MATERIALS PROVIDED Start Marker

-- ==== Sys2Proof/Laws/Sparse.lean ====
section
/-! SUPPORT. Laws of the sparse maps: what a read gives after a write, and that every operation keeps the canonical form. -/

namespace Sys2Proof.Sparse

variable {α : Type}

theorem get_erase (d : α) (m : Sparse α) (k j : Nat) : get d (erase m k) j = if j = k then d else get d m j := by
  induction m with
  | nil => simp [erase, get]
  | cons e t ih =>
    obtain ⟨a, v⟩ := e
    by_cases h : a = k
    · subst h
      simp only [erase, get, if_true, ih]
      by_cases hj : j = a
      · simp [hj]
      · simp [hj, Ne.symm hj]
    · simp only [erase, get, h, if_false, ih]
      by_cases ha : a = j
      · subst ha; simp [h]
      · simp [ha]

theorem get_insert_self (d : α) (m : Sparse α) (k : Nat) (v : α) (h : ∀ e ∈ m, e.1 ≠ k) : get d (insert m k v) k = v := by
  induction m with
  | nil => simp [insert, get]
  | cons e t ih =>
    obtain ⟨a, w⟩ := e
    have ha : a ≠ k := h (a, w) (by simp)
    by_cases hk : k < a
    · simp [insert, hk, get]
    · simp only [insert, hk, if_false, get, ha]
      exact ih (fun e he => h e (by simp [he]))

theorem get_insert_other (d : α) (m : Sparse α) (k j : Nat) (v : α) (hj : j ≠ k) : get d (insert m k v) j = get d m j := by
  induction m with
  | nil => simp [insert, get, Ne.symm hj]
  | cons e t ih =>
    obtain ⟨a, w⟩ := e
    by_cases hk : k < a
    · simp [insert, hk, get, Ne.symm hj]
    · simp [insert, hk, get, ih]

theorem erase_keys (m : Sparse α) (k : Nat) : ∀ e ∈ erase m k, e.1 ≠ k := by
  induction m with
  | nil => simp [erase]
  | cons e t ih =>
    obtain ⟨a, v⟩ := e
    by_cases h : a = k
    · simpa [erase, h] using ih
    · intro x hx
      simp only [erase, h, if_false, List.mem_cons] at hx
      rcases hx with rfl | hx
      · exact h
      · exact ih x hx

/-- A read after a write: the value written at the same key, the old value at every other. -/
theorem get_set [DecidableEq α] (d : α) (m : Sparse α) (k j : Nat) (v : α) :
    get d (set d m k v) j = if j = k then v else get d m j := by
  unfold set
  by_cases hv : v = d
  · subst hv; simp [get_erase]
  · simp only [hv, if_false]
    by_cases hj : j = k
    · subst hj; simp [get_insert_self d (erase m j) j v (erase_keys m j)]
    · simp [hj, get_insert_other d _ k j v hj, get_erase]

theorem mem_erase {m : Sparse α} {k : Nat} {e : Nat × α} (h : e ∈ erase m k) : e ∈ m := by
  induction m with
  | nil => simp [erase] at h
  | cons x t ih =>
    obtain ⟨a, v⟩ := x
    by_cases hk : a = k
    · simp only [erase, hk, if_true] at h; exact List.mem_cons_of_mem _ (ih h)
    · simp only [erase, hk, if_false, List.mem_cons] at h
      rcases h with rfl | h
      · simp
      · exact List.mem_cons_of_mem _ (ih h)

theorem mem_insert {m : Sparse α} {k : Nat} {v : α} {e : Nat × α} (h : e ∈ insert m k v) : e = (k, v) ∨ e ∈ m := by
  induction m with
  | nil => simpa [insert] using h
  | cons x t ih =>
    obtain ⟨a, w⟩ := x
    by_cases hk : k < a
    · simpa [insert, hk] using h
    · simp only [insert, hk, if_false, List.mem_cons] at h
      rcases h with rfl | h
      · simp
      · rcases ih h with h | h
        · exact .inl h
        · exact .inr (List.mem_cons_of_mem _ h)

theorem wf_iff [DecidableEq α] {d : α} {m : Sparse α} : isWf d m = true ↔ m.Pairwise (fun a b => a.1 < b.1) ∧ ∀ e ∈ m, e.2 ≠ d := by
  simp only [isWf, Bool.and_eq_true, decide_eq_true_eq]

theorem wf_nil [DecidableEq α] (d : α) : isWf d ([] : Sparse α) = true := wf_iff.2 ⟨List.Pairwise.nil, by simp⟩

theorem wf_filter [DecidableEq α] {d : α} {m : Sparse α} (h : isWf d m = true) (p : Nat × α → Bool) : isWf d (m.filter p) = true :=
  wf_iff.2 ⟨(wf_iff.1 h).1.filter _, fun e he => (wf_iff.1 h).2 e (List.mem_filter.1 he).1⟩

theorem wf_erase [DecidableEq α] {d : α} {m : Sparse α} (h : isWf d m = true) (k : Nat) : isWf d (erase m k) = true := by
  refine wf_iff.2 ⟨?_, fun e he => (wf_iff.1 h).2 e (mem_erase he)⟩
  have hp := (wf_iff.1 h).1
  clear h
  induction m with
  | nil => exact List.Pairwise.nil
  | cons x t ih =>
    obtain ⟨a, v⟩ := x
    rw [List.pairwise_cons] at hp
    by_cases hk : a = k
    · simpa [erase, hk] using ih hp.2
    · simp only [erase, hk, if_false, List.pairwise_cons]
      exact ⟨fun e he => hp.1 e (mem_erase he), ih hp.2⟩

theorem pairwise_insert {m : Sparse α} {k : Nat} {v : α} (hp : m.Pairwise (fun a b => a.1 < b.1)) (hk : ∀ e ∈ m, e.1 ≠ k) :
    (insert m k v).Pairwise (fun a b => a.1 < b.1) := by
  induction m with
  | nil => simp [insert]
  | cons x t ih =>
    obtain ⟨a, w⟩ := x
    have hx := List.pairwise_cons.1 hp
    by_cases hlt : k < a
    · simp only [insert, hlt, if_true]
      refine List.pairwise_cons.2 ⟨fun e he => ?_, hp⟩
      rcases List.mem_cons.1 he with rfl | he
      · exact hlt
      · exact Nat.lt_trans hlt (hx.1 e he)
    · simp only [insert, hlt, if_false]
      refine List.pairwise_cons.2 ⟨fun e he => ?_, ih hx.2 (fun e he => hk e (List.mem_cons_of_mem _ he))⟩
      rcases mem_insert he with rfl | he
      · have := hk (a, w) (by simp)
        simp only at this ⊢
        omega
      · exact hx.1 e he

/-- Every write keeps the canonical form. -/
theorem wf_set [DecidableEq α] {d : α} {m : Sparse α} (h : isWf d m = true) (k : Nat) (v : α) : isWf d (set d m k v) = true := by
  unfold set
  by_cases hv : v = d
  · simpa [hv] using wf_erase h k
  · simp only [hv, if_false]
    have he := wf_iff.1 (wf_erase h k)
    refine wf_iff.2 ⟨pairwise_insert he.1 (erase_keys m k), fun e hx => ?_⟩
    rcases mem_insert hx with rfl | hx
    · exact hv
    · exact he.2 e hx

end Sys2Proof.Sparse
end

MATERIALS PROVIDED End Marker

## [EXERCISE GOAL]
The expected output is each line of the records above that includes the word "Laws".

## [OUTPUT OF THE TASK]
-- ==== Sys2Proof/Laws/Sparse.lean ====
/-! SUPPORT. Laws of the sparse maps: what a read gives after a write, and that every operation keeps the canonical form. -/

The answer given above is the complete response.